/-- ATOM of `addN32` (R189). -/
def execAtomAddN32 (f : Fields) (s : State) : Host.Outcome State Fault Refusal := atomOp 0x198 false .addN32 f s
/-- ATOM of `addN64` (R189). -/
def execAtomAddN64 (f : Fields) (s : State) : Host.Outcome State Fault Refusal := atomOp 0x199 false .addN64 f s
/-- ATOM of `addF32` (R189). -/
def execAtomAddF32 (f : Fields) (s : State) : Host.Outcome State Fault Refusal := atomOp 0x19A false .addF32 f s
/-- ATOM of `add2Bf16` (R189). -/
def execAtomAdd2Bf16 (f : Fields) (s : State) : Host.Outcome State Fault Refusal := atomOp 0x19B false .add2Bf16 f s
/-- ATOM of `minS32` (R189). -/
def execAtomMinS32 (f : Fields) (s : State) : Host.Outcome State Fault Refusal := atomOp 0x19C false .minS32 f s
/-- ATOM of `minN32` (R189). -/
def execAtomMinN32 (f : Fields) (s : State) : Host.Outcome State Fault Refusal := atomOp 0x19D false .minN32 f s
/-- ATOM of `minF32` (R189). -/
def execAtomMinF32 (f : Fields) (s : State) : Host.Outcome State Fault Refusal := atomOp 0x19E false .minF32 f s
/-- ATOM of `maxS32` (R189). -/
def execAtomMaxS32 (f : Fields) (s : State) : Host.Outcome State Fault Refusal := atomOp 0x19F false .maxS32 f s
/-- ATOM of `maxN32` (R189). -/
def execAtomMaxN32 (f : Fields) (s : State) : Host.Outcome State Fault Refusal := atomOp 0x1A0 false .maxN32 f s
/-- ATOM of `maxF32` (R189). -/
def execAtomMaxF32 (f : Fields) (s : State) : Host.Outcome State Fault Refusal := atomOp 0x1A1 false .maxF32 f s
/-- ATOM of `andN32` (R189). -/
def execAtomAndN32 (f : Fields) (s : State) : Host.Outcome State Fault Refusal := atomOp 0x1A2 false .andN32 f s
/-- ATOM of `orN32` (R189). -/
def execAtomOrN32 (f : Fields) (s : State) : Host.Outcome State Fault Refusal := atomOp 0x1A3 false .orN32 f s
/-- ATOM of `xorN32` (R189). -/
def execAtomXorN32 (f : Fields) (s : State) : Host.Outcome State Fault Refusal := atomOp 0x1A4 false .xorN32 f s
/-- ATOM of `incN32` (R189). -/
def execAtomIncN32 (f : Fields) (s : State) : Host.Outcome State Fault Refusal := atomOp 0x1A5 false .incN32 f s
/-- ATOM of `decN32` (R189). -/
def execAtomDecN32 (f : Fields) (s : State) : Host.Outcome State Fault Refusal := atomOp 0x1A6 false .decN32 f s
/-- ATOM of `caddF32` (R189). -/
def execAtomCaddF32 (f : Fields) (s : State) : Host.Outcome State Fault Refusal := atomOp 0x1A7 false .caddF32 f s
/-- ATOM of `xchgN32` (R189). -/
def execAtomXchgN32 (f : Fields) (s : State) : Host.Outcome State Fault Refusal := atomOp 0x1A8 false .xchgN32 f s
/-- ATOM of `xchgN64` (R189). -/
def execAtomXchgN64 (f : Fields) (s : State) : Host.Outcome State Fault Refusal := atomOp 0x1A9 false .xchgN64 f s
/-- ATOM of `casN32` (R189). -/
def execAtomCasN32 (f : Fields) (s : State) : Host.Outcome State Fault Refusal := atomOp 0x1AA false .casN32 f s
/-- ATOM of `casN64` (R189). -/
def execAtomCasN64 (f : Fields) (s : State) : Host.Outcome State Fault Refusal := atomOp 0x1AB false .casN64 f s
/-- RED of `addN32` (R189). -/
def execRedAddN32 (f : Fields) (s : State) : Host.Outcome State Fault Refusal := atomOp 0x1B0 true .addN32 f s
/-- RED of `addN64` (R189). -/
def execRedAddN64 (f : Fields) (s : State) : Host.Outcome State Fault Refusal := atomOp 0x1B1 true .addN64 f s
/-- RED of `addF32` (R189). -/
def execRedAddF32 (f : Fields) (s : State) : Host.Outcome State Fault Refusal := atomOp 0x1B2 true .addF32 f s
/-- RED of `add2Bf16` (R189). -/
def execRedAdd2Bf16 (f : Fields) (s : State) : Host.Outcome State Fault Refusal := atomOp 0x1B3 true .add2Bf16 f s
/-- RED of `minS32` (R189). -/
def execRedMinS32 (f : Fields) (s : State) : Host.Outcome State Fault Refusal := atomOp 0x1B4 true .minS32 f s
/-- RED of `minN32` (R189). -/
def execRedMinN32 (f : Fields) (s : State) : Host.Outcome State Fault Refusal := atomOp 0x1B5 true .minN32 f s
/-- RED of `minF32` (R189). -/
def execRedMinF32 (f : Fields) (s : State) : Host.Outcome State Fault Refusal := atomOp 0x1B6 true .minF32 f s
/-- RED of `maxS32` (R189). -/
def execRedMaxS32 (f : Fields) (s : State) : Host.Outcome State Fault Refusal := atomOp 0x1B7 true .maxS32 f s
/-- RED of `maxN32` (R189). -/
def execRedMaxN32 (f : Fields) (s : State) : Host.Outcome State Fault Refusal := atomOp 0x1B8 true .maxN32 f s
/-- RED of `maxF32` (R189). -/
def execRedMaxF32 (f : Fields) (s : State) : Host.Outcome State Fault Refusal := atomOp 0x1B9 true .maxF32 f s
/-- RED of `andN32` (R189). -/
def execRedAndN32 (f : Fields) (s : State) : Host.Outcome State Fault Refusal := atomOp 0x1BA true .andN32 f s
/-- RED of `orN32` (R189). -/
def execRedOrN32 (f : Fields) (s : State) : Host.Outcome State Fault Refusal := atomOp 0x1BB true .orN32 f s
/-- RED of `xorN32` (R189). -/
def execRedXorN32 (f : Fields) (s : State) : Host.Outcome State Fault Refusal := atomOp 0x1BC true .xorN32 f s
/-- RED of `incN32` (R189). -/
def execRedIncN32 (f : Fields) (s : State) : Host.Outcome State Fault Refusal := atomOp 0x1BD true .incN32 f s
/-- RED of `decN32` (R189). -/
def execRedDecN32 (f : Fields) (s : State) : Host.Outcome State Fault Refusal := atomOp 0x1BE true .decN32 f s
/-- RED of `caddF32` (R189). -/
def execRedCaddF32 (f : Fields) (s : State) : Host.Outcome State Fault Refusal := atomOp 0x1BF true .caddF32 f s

※ ※ ※

* Activity: Please give a word-for-word repetition of the lines from the one containing "def execRedXorN32 (f" through the last line of the data above, including both, and nothing besides.

* Result for this task:
def execRedXorN32 (f : Fields) (s : State) : Host.Outcome State Fault Refusal := atomOp 0x1BC true .xorN32 f s
/-- RED of `incN32` (R189). -/
def execRedIncN32 (f : Fields) (s : State) : Host.Outcome State Fault Refusal := atomOp 0x1BD true .incN32 f s
/-- RED of `decN32` (R189). -/
def execRedDecN32 (f : Fields) (s : State) : Host.Outcome State Fault Refusal := atomOp 0x1BE true .decN32 f s
/-- RED of `caddF32` (R189). -/
def execRedCaddF32 (f : Fields) (s : State) : Host.Outcome State Fault Refusal := atomOp 0x1BF true .caddF32 f s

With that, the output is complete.